What to produce:
Your answer should be the lines below from the one holding "def Obligations.EveryInputHasACodeTable : Prop" through the one holding "otherStoresKept 3 s t", copied exactly and with nothing else.

Source data:
---------------
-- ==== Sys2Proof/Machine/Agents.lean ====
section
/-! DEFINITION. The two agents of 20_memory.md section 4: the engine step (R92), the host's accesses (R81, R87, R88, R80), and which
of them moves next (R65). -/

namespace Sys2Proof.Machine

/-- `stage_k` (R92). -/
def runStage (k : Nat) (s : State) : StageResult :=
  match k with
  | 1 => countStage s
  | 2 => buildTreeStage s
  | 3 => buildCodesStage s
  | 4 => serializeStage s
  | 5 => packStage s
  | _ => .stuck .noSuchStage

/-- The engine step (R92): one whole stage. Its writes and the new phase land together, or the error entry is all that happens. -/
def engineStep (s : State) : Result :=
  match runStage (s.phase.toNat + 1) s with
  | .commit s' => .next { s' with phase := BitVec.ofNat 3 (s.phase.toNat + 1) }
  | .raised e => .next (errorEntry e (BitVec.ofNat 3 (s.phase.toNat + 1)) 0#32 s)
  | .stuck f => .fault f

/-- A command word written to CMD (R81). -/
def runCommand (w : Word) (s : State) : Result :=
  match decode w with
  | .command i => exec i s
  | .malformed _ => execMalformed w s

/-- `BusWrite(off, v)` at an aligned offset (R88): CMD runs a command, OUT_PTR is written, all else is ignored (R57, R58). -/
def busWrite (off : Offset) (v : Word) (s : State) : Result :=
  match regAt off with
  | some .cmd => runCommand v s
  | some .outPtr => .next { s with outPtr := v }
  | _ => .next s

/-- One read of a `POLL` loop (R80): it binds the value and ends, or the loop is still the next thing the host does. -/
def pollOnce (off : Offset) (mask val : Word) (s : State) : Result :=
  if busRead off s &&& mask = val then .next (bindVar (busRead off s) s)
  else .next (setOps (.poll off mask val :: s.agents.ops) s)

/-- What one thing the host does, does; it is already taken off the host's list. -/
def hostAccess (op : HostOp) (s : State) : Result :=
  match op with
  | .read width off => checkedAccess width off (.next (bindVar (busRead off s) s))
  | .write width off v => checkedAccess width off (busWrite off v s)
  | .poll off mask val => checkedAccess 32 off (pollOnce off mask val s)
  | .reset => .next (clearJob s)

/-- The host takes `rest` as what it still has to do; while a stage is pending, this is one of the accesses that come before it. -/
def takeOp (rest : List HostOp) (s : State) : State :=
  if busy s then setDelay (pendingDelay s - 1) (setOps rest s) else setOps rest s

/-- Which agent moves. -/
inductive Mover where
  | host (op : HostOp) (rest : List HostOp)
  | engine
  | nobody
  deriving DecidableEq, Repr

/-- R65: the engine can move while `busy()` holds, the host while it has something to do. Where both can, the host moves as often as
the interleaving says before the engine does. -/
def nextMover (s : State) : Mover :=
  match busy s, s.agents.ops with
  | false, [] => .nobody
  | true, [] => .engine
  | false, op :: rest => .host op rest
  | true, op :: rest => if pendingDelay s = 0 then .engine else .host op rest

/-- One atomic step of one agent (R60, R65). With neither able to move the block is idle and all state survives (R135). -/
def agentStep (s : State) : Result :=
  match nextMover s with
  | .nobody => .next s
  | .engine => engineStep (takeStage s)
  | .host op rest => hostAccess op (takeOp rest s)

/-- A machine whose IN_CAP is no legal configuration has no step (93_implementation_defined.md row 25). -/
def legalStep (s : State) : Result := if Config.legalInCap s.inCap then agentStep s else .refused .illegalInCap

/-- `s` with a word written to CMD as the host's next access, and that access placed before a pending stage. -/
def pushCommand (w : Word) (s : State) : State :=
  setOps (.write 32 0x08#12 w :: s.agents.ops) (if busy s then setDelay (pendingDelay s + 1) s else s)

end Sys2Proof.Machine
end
---------------
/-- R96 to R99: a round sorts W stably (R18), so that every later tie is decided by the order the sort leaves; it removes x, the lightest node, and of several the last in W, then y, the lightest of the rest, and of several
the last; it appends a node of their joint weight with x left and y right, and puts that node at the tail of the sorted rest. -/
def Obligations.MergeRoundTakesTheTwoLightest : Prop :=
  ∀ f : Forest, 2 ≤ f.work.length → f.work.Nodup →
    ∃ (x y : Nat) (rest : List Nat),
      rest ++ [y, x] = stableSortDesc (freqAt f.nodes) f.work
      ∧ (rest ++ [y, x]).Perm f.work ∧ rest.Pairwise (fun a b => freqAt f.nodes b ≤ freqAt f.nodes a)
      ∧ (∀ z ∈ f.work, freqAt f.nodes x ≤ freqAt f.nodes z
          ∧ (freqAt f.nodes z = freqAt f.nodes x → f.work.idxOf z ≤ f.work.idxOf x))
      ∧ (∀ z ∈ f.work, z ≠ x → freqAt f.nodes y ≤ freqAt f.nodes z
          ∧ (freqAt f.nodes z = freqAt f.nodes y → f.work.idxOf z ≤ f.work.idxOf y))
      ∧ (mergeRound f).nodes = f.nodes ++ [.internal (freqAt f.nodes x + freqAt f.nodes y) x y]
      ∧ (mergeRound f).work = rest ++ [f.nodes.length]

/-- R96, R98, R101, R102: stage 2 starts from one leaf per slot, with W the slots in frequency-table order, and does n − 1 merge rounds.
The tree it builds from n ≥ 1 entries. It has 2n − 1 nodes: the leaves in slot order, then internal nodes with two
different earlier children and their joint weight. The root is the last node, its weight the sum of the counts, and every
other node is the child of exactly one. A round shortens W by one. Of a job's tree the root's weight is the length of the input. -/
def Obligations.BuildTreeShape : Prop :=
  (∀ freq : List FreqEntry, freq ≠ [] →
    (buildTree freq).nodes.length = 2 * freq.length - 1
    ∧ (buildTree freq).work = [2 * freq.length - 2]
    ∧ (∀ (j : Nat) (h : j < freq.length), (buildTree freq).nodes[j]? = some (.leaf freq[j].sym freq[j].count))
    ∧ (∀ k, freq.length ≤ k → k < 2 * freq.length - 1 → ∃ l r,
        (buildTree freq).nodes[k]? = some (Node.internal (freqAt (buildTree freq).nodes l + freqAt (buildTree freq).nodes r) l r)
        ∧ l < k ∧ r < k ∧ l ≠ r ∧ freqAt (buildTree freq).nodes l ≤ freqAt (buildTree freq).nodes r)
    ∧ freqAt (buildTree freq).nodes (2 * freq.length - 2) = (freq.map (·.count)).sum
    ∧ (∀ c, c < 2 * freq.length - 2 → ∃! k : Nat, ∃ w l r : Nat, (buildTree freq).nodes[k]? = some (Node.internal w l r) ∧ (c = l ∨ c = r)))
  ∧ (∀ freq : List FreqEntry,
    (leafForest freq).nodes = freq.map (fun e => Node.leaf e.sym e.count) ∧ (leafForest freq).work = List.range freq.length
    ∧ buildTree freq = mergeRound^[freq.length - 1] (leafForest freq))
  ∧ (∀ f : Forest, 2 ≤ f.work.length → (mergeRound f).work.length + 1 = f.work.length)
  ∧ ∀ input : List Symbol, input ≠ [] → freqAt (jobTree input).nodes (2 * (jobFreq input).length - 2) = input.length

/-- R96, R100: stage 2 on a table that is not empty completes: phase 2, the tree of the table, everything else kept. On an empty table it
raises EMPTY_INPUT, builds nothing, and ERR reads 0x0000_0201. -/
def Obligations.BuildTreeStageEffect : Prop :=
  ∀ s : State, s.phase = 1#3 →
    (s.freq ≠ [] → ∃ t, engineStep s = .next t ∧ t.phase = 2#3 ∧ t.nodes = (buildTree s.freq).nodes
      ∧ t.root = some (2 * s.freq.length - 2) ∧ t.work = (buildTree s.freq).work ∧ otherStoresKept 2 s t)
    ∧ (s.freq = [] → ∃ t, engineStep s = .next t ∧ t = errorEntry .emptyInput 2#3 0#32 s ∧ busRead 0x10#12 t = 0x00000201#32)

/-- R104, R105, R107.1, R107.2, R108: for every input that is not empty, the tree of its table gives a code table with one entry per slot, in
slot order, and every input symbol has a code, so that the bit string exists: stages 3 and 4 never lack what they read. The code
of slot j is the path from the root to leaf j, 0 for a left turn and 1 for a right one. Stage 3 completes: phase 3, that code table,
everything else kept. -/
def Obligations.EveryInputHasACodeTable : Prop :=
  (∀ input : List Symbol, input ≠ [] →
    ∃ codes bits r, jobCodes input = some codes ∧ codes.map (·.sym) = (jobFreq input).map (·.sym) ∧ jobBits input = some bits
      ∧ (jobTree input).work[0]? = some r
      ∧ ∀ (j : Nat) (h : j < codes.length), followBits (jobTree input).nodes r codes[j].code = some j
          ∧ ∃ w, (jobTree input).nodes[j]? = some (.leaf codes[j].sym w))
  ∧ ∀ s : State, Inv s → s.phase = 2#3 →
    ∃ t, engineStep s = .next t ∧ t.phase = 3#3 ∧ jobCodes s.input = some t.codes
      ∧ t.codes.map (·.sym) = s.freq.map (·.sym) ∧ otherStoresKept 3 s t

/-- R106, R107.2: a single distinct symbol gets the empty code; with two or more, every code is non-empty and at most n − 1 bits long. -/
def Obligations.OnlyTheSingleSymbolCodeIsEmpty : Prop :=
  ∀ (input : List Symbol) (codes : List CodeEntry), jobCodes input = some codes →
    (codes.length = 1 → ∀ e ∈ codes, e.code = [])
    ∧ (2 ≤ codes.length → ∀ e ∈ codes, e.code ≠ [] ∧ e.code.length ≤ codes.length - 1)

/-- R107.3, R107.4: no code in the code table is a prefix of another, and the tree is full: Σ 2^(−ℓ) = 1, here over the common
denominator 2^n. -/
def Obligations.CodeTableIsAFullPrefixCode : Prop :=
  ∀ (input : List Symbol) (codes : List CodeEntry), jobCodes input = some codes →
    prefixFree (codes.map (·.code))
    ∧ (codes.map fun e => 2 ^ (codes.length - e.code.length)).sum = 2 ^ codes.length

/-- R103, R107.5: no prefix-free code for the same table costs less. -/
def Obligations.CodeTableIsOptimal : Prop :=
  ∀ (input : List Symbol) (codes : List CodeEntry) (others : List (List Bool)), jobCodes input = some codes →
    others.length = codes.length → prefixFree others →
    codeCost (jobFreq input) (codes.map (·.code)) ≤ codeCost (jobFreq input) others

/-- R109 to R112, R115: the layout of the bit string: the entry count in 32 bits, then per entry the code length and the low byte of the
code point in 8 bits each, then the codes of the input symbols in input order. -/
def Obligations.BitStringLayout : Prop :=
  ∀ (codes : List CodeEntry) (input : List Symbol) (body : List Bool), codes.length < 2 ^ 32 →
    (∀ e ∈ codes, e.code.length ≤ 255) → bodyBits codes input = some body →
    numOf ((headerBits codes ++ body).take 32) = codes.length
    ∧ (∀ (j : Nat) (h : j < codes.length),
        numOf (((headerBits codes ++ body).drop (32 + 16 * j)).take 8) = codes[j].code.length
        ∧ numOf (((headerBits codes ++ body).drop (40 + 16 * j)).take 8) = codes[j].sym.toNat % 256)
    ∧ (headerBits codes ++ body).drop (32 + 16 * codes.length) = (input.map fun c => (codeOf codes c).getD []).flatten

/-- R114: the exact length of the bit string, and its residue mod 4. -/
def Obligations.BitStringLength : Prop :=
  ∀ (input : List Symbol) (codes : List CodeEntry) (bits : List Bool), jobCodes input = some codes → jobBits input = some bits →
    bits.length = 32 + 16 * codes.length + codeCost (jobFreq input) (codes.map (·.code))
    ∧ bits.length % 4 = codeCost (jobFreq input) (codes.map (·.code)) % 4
---------------
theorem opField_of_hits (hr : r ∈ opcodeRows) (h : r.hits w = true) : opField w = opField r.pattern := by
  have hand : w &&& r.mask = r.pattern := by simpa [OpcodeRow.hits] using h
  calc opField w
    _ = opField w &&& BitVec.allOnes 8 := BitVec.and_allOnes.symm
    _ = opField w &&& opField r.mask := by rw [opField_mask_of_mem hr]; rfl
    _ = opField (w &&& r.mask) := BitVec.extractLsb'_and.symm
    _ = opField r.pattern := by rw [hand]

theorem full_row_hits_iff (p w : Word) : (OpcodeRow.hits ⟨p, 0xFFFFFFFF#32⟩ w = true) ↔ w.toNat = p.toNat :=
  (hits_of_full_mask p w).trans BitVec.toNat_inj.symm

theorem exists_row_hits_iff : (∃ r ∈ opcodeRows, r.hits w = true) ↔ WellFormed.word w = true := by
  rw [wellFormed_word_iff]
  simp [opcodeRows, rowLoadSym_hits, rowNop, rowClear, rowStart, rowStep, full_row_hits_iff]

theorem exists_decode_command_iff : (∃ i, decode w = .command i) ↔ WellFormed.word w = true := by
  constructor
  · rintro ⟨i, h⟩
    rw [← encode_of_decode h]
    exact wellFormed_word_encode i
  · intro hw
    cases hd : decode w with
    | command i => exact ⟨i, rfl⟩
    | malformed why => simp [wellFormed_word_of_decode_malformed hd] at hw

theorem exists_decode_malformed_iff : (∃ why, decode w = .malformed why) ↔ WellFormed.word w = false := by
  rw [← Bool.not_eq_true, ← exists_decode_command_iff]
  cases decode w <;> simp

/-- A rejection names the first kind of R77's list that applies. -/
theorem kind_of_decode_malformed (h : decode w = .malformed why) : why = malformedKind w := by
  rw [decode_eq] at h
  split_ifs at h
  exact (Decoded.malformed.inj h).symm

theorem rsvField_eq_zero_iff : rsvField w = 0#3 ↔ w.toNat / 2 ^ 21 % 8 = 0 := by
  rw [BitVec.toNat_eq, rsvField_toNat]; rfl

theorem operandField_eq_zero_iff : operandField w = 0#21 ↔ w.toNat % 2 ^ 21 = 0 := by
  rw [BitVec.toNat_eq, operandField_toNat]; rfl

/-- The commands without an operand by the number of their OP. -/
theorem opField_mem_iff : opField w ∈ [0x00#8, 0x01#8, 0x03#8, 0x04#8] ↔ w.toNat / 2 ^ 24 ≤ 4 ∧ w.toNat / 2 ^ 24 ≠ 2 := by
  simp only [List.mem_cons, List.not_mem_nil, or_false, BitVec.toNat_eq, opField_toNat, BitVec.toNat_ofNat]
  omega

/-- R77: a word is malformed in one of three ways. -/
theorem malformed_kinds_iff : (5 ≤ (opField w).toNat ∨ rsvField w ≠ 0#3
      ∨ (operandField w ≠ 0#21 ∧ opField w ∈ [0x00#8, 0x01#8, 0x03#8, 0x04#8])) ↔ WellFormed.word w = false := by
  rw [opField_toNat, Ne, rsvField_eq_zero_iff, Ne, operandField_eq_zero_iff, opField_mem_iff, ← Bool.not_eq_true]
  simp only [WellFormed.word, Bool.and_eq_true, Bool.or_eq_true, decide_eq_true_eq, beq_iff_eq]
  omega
---------------
Solved exercise:
def Obligations.EveryInputHasACodeTable : Prop :=
  (∀ input : List Symbol, input ≠ [] →
    ∃ codes bits r, jobCodes input = some codes ∧ codes.map (·.sym) = (jobFreq input).map (·.sym) ∧ jobBits input = some bits
      ∧ (jobTree input).work[0]? = some r
      ∧ ∀ (j : Nat) (h : j < codes.length), followBits (jobTree input).nodes r codes[j].code = some j
          ∧ ∃ w, (jobTree input).nodes[j]? = some (.leaf codes[j].sym w))
  ∧ ∀ s : State, Inv s → s.phase = 2#3 →
    ∃ t, engineStep s = .next t ∧ t.phase = 3#3 ∧ jobCodes s.input = some t.codes
      ∧ t.codes.map (·.sym) = s.freq.map (·.sym) ∧ otherStoresKept 3 s t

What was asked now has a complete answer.